» **Task details**:
Isolate every line in the records below with "spent" in it.

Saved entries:
◇ ◇ ◇ ◇ ◇

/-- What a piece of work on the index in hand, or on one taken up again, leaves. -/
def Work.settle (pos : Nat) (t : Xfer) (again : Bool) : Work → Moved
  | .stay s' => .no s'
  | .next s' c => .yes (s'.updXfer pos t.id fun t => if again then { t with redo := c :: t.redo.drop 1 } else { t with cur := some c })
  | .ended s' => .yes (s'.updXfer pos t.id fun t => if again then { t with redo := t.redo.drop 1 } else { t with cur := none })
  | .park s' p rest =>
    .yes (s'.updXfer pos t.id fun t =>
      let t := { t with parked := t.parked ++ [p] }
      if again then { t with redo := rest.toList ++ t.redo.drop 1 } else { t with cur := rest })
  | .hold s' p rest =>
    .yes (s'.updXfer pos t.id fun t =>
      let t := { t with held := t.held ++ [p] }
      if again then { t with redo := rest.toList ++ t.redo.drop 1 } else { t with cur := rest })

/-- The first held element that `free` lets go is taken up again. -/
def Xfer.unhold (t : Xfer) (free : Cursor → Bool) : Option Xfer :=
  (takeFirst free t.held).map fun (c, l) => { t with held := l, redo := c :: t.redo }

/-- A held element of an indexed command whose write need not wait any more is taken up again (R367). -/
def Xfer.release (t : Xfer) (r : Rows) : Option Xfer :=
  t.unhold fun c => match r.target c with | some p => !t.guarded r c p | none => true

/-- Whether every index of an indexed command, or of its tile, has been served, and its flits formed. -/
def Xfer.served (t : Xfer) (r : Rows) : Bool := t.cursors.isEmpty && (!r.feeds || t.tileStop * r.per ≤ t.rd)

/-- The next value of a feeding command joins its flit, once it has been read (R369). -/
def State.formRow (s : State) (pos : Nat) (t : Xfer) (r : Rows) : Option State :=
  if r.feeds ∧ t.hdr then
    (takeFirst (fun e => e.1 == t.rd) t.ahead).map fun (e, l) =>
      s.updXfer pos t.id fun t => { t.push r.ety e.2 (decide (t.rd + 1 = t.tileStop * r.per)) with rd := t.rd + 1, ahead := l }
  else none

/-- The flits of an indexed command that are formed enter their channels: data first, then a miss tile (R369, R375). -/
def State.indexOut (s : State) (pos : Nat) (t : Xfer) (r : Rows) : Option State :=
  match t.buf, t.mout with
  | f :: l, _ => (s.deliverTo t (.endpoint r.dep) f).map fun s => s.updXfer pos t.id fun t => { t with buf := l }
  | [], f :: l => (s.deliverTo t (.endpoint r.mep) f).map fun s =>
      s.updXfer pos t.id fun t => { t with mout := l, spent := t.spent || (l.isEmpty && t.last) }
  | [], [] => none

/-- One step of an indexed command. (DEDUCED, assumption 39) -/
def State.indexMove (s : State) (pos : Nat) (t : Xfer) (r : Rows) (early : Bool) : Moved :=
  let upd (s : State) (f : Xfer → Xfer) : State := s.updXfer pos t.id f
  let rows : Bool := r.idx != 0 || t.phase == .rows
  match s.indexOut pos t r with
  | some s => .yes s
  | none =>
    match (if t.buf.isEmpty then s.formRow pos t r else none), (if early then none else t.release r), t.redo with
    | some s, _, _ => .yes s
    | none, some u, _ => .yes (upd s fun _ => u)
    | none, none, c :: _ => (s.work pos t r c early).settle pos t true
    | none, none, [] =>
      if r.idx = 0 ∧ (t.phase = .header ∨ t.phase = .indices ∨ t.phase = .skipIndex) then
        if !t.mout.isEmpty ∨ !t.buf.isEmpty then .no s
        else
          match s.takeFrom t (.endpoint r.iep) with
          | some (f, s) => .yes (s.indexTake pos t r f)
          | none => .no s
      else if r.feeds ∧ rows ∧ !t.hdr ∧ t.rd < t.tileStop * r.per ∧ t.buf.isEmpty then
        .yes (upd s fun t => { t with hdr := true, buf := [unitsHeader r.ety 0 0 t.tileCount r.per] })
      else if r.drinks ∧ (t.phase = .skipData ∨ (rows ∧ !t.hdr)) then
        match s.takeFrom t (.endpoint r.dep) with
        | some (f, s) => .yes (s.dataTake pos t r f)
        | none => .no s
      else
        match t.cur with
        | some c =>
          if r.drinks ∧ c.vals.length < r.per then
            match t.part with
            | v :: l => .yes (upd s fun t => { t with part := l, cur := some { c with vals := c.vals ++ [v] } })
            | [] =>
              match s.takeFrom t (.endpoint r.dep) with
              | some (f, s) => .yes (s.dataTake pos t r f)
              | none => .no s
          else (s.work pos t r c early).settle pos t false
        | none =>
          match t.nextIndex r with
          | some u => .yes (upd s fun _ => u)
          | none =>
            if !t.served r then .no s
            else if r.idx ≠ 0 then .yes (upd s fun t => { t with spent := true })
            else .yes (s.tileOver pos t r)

◇ ◇ ◇ ◇ ◇

» **Result of this task**:
      s.updXfer pos t.id fun t => { t with mout := l, spent := t.spent || (l.isEmpty && t.last) }
            else if r.idx ≠ 0 then .yes (upd s fun t => { t with spent := true })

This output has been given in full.